**ABOUT THIS TASK:** Find the line with "(h.when (st.prb0At == some" in the records below. Copy it and every line after it, up to and including the line with "pspIn := if".

**SUPPLIED RECORDS:**
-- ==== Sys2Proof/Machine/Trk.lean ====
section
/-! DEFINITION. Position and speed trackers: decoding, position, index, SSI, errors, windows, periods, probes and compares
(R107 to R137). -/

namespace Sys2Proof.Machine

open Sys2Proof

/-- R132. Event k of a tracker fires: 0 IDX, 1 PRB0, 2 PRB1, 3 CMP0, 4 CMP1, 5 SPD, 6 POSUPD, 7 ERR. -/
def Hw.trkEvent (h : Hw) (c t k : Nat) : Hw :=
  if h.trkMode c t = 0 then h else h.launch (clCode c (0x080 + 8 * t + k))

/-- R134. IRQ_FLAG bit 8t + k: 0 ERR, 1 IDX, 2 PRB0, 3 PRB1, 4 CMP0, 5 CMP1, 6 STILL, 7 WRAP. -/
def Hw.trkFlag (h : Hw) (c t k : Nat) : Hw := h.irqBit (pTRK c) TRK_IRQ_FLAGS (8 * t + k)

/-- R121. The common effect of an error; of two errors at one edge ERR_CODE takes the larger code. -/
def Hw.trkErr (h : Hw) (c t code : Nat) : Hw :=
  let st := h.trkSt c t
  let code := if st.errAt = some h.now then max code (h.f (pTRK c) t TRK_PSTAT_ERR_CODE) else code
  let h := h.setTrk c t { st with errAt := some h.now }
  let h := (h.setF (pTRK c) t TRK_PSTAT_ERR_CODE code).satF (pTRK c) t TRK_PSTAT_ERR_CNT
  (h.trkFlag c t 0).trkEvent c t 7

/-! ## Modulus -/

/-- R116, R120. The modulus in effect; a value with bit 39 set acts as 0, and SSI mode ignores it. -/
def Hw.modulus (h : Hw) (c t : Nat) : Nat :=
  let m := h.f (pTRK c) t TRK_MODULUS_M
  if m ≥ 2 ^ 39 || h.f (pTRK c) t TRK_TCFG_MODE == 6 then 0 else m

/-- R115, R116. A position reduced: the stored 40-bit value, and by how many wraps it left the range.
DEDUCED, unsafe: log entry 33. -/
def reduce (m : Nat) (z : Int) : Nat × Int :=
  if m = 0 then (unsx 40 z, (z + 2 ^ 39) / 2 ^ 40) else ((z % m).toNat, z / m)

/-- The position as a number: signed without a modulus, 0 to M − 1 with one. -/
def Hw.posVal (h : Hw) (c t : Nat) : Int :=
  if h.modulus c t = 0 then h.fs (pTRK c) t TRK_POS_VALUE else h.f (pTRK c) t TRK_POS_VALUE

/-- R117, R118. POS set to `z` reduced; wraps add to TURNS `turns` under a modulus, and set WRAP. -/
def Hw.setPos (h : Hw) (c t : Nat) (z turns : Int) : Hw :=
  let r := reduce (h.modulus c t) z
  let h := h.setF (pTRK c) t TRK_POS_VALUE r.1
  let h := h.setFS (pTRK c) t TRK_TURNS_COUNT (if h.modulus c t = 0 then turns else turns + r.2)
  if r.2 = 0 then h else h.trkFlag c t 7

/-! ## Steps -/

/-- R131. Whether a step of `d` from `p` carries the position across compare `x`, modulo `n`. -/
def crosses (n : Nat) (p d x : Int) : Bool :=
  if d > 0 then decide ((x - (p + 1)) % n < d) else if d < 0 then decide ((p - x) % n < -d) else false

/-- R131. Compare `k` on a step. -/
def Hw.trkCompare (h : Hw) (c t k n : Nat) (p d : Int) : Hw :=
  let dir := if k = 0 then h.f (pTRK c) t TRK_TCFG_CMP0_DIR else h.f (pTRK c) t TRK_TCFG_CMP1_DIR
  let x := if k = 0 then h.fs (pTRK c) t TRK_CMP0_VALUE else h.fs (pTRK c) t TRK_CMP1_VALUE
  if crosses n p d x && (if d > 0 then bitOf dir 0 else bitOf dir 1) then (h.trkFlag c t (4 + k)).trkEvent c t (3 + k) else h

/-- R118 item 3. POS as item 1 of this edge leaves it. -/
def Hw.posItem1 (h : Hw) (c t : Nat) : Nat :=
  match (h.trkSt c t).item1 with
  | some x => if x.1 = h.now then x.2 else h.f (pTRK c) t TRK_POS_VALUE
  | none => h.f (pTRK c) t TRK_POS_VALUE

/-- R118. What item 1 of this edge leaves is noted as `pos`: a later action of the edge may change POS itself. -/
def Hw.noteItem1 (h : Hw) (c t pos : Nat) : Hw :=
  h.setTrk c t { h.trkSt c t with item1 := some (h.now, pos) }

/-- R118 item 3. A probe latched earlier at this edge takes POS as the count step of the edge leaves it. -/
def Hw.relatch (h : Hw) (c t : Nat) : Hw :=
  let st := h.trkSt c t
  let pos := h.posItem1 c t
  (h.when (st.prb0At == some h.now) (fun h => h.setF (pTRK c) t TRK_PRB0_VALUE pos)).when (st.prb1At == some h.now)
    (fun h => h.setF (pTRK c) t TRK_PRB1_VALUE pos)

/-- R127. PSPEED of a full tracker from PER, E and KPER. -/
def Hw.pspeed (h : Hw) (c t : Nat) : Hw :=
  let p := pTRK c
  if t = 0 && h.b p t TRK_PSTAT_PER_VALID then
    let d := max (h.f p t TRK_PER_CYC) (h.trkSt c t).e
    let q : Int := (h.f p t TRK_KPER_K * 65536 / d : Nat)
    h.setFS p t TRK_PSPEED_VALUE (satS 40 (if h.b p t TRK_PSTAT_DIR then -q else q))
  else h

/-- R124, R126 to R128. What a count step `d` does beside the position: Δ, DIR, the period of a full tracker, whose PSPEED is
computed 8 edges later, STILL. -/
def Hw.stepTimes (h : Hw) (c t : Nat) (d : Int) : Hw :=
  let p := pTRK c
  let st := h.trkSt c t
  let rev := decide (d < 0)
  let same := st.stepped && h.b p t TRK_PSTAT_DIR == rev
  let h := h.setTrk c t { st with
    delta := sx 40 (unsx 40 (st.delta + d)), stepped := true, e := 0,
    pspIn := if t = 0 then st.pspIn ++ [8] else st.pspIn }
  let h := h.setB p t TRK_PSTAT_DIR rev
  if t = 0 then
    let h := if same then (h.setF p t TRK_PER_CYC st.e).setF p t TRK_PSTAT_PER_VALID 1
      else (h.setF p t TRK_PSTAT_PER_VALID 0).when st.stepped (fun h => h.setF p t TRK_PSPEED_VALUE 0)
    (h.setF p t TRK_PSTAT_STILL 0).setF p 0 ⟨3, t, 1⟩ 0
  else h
---
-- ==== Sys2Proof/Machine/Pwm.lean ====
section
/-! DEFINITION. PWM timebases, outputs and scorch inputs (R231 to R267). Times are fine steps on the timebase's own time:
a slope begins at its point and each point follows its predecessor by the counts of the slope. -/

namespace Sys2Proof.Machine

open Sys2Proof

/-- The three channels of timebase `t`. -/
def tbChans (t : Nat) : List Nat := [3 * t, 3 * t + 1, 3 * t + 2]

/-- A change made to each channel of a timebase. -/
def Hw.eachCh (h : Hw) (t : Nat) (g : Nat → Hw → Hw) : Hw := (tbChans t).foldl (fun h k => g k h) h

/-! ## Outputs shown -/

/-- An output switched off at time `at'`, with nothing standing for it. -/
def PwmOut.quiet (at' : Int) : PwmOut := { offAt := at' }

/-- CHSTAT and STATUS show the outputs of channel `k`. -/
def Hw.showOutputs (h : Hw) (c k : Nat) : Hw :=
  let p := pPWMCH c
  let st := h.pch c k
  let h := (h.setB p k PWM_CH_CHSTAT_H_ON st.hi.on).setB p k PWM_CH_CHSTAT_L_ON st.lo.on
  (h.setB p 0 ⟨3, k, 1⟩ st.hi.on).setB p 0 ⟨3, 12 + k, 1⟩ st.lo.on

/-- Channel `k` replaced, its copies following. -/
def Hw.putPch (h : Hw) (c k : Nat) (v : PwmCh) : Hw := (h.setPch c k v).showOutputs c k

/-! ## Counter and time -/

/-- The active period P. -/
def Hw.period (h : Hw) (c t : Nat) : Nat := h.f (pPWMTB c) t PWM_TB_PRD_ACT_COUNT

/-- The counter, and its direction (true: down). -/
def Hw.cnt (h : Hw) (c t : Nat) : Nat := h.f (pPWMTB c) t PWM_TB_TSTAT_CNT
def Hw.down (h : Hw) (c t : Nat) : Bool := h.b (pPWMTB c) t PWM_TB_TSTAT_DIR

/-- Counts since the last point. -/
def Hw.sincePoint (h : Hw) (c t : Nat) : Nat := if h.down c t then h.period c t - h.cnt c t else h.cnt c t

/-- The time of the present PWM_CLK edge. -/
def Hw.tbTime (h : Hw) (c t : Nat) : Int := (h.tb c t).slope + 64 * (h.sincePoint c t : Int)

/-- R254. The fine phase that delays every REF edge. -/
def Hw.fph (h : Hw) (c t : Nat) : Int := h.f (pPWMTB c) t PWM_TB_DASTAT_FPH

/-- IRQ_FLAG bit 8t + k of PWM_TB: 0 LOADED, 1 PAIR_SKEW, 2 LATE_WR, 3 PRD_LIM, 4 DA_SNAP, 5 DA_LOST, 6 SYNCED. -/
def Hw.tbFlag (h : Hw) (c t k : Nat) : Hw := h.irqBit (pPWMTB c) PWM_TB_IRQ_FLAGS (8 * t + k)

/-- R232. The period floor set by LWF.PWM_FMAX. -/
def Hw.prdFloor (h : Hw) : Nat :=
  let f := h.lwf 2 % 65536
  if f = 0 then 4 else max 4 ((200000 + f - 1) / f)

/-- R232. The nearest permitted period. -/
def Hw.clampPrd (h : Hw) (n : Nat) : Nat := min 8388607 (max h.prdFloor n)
---
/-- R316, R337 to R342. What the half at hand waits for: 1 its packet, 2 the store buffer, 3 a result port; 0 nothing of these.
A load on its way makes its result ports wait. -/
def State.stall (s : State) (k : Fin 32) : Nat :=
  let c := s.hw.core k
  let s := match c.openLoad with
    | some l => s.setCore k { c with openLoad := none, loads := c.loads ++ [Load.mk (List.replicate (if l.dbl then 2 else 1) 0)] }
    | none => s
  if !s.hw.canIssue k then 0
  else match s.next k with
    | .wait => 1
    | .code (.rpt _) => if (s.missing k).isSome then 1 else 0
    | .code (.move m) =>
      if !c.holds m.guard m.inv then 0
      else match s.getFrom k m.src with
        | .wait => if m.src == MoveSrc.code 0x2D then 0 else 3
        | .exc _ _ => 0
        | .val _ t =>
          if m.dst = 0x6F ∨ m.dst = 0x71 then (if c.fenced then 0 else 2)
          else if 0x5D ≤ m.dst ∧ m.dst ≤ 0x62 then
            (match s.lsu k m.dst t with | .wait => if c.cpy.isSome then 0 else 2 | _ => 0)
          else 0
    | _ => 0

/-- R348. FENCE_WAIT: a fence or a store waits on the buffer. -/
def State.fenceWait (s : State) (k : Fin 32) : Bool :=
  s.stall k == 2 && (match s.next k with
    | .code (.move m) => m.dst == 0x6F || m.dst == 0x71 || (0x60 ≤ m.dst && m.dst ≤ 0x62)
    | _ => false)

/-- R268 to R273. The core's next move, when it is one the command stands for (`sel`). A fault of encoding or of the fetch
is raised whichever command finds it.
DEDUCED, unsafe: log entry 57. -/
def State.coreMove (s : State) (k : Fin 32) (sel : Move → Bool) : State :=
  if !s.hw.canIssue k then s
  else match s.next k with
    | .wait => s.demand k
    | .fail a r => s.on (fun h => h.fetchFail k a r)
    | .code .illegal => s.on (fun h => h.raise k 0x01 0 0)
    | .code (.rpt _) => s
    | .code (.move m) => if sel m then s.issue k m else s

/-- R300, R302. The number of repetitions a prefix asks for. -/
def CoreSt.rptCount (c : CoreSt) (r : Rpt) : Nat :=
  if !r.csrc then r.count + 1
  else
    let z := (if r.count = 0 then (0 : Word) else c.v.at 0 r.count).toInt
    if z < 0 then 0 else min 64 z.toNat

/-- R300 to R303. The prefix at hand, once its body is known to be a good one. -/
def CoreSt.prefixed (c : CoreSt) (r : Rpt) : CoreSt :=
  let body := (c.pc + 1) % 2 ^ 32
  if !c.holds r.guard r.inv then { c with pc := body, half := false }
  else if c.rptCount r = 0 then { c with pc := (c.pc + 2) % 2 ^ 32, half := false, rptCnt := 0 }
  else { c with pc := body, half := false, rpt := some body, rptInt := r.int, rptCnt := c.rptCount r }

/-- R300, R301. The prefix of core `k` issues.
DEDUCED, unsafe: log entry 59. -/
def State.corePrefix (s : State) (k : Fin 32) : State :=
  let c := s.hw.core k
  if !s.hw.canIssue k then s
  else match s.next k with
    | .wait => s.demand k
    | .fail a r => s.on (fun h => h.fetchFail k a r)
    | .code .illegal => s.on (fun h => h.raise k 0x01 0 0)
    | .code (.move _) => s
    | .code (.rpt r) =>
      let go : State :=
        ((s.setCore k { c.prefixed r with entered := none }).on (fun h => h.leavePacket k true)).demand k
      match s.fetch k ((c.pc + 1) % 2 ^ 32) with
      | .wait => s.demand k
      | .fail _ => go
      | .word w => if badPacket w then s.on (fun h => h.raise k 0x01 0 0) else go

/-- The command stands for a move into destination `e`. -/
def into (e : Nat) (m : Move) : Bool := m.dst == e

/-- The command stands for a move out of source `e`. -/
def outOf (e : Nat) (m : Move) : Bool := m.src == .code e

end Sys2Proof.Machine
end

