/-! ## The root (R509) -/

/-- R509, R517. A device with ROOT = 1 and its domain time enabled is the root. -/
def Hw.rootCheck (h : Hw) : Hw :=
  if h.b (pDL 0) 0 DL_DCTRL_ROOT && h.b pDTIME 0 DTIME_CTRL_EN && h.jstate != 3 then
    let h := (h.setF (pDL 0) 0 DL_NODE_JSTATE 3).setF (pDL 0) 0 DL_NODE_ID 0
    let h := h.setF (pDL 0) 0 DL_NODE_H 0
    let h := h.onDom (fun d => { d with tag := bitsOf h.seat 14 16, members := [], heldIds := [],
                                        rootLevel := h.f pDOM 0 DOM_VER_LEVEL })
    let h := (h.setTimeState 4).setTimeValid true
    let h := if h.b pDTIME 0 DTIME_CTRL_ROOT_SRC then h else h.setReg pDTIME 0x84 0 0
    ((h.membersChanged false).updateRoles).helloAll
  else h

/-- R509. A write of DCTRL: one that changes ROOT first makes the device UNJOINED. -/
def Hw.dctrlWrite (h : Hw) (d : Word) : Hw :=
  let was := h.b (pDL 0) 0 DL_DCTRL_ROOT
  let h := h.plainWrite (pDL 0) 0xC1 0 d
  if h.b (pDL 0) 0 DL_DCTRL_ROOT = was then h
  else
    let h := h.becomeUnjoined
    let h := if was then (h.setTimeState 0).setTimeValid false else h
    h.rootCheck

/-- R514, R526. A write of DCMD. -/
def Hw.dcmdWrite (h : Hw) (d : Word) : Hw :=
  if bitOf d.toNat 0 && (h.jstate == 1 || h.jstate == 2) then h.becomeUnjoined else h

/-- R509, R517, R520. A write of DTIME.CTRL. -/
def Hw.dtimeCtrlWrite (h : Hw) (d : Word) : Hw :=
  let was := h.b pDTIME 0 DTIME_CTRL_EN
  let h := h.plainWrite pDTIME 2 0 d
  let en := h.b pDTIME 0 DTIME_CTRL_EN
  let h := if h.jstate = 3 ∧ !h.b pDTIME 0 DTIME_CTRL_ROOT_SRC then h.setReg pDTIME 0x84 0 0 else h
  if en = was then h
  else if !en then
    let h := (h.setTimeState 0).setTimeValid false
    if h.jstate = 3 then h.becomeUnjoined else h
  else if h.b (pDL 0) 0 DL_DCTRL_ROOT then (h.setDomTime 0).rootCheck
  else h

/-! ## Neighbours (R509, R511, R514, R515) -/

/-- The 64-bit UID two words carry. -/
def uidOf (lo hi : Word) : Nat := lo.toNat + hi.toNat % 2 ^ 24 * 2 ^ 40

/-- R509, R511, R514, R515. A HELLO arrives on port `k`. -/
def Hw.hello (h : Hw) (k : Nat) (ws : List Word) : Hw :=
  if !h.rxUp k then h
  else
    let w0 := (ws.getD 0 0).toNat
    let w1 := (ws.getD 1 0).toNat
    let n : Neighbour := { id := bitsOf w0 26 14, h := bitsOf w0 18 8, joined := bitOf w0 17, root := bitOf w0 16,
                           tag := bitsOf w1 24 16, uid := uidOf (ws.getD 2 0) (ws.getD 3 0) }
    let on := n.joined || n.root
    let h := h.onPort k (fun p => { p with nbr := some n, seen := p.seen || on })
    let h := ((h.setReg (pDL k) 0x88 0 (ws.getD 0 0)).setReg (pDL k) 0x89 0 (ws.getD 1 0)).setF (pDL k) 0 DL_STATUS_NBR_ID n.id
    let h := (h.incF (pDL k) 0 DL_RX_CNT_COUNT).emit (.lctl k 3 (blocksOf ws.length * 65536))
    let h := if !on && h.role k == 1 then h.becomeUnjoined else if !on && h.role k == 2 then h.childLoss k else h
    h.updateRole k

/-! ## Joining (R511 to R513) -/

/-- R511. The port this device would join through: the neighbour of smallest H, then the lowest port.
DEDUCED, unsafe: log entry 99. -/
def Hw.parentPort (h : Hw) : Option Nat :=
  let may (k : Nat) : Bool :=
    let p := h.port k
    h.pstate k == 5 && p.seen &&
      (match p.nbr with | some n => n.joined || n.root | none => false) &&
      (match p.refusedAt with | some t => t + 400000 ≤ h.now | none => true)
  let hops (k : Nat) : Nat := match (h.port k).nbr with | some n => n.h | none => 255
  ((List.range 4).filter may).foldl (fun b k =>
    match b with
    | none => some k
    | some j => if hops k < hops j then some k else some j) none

**SOLUTION FOR THIS EXERCISE:**
  (h.when (st.prb0At == some h.now) (fun h => h.setF (pTRK c) t TRK_PRB0_VALUE pos)).when (st.prb1At == some h.now)
    (fun h => h.setF (pTRK c) t TRK_PRB1_VALUE pos)

/-- R127. PSPEED of a full tracker from PER, E and KPER. -/
def Hw.pspeed (h : Hw) (c t : Nat) : Hw :=
  let p := pTRK c
  if t = 0 && h.b p t TRK_PSTAT_PER_VALID then
    let d := max (h.f p t TRK_PER_CYC) (h.trkSt c t).e
    let q : Int := (h.f p t TRK_KPER_K * 65536 / d : Nat)
    h.setFS p t TRK_PSPEED_VALUE (satS 40 (if h.b p t TRK_PSTAT_DIR then -q else q))
  else h

/-- R124, R126 to R128. What a count step `d` does beside the position: Δ, DIR, the period of a full tracker, whose PSPEED is
computed 8 edges later, STILL. -/
def Hw.stepTimes (h : Hw) (c t : Nat) (d : Int) : Hw :=
  let p := pTRK c
  let st := h.trkSt c t
  let rev := decide (d < 0)
  let same := st.stepped && h.b p t TRK_PSTAT_DIR == rev
  let h := h.setTrk c t { st with
    delta := sx 40 (unsx 40 (st.delta + d)), stepped := true, e := 0,
    pspIn := if t = 0 then st.pspIn ++ [8] else st.pspIn }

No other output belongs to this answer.